● Assignment: Look for the line that has "def counterAt (a" in the material below; please repeat it and every line after it, exactly, up to and including the line that has "BitVec.ofNat 64 (resetOf", and nothing else.

● Data to examine:
-- ==== Sys2Proof/Machine/Tab.lean ====
section
/-!
DEFINITION. The operations on sparse tables: look up, set, erase. Every table of the state is read and written through these,
so the small laws of Laws/Tab.lean hold of all of them. A table with a default value holds no entry equal to it.
-/
namespace Sys2Proof

/-- The entry of number `k`, if there is one. -/
def Tab.get? {α : Type} (t : Tab α) (k : Nat) : Option α :=
  match t with
  | [] => none
  | (j, v) :: r => if j = k then some v else Tab.get? r k

/-- The entry of number `k`, or the default. -/
def Tab.getD {α : Type} (t : Tab α) (k : Nat) (dflt : α) : α :=
  match Tab.get? t k with
  | some v => v
  | none => dflt

/-- Whether there is an entry of number `k`. -/
def Tab.has {α : Type} (t : Tab α) (k : Nat) : Bool :=
  (Tab.get? t k).isSome

/-- Sets the entry of number `k`, keeping the numbers in rising order. -/
def Tab.set {α : Type} (t : Tab α) (k : Nat) (v : α) : Tab α :=
  match t with
  | [] => [(k, v)]
  | (j, w) :: r =>
    if k < j then (k, v) :: (j, w) :: r
    else if k = j then (k, v) :: r
    else (j, w) :: Tab.set r k v

/-- Drops the entry of number `k`. -/
def Tab.erase {α : Type} (t : Tab α) (k : Nat) : Tab α :=
  match t with
  | [] => []
  | (j, w) :: r => if j = k then Tab.erase r k else (j, w) :: Tab.erase r k

/-- Sets the entry of number `k`; the default value is kept as no entry. -/
def Tab.put {α : Type} [DecidableEq α] (dflt : α) (t : Tab α) (k : Nat) (v : α) : Tab α :=
  if v = dflt then Tab.erase t k else Tab.set t k v

/-- Changes the entry of number `k` where there is one. -/
def Tab.alter {α : Type} (t : Tab α) (k : Nat) (f : α → α) : Tab α :=
  match t with
  | [] => []
  | (j, w) :: r => if j = k then (j, f w) :: r else (j, w) :: Tab.alter r k f

/-- Changes every entry. -/
def Tab.mapVals {α β : Type} (t : Tab α) (f : Nat → α → β) : Tab β :=
  List.map (fun e => (e.1, f e.1 e.2)) t

/-- The entries that a test holds of. -/
def Tab.keep {α : Type} (t : Tab α) (f : Nat → α → Bool) : Tab α :=
  List.filter (fun e => f e.1 e.2) t

/-- The lowest number in [lo, lo + n) with no entry. -/
def Tab.freeIn {α : Type} (t : Tab α) (lo : Nat) (n : Nat) : Option Nat :=
  match n with
  | 0 => none
  | m + 1 => if Tab.has t lo then Tab.freeIn t (lo + 1) m else some lo

end Sys2Proof
end

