/-- The counter word at `a`: `some true` where it is of type RC, `some false` where RO (R696, R697; TTP_LCNT by R697). -/
def counterAt (a : Nat) : Option Bool :=
  match placeOf (offOf a) with
  | .cnt j k =>
    if j < cntInstances (winOf a) then
      match (cntKinds (winOf a))[k / 8]? with
      | some r => r
      | none => none
    else none
  | .special o => if winOf a = 0x1A ∧ 0xC0000 ≤ o ∧ o < 0xC0000 + 0x10 * 128 then some true else none
  | _ => none

/-- The fields of the 8-byte word at `a`, a multiple of 8, where a register occupies it (R693 to R699). The mailbox pages, the
secure channels' blocks and command buffers, and RAS_DIAG are served by their own operations. -/
def wordFields (a : Nat) : Option (List Fld) :=
  if !windowExists (winOf a) then none
  else if isCommit a then some commitFields
  else
    match counterAt a with
    | some true => some [.mk 0 64 .rc 0]
    | some false => some [.mk 0 64 .ro 0]
    | none =>
      match placeOf (offOf a) with
      | .chip o => rowsAt o (chipRows (winOf a))
      | .inst i o => rowsAt o (instRows (winOf a) i)
      | .part p o => rowsAt o (partRows (winOf a) p)
      | _ => none

/-- The reset value of a word: each field at the value its table gives. -/
def resetOf : List Fld → Nat
  | [] => 0
  | f :: r => (f.rst % 2 ^ f.w) * 2 ^ f.lo + resetOf r

/-- The power-on reset value of the word at `a`. A selected object's word has the reset of the address it is reached at. -/
def resetWord (a : Nat) : Word :=
  BitVec.ofNat 64 (resetOf ((wordFields (a % 2 ^ 26)).getD []))

/-- The union of the masks of the fields whose access type passes a test. -/
def accMask (p : Acc → Bool) : List Fld → Nat
  | [] => 0
  | f :: r => (if p f.acc then maskOf f.lo f.w else 0) ||| accMask p r

/-- The bits of the word at `a` whose fields' access types pass a test; zero where no register occupies it. -/
def maskAt (p : Acc → Bool) (a : Nat) : Word :=
  BitVec.ofNat 64 (accMask p ((wordFields (a % 2 ^ 26)).getD []))

/-- The select registers of R700. -/
inductive Sel where
  | chsel | mbxLsel | msel | envTsel | tieLsel | qsel | gsel | wsel | prtSel
deriving DecidableEq, Repr

/-- A select register's number in the per-path copies. -/
def Sel.num : Sel → Nat
  | .chsel => 0 | .mbxLsel => 1 | .msel => 2 | .envTsel => 3 | .tieLsel => 4 | .qsel => 5 | .gsel => 6 | .wsel => 7 | .prtSel => 8

/-- The select register at an address. -/
def selAt (a : Nat) : Option Sel :=
  match a with
  | 0x0600040 => some .chsel
  | 0x06000C0 => some .mbxLsel
  | 0x12000C0 => some .msel
  | 0x1600040 => some .envTsel
  | 0x18000C0 => some .tieLsel
  | 0x1B000C0 => some .qsel
  | 0x1C000C0 => some .gsel
  | 0x1F101C0 => some .wsel
  | 0x0700040 => some .prtSel
  | _ => none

● Exercise response:
def counterAt (a : Nat) : Option Bool :=
  match placeOf (offOf a) with
  | .cnt j k =>
    if j < cntInstances (winOf a) then
      match (cntKinds (winOf a))[k / 8]? with
      | some r => r
      | none => none
    else none
  | .special o => if winOf a = 0x1A ∧ 0xC0000 ≤ o ∧ o < 0xC0000 + 0x10 * 128 then some true else none
  | _ => none

/-- The fields of the 8-byte word at `a`, a multiple of 8, where a register occupies it (R693 to R699). The mailbox pages, the
secure channels' blocks and command buffers, and RAS_DIAG are served by their own operations. -/
def wordFields (a : Nat) : Option (List Fld) :=
  if !windowExists (winOf a) then none
  else if isCommit a then some commitFields
  else
    match counterAt a with
    | some true => some [.mk 0 64 .rc 0]
    | some false => some [.mk 0 64 .ro 0]
    | none =>
      match placeOf (offOf a) with
      | .chip o => rowsAt o (chipRows (winOf a))
      | .inst i o => rowsAt o (instRows (winOf a) i)
      | .part p o => rowsAt o (partRows (winOf a) p)
      | _ => none

/-- The reset value of a word: each field at the value its table gives. -/
def resetOf : List Fld → Nat
  | [] => 0
  | f :: r => (f.rst % 2 ^ f.w) * 2 ^ f.lo + resetOf r

/-- The power-on reset value of the word at `a`. A selected object's word has the reset of the address it is reached at. -/
def resetWord (a : Nat) : Word :=
  BitVec.ofNat 64 (resetOf ((wordFields (a % 2 ^ 26)).getD []))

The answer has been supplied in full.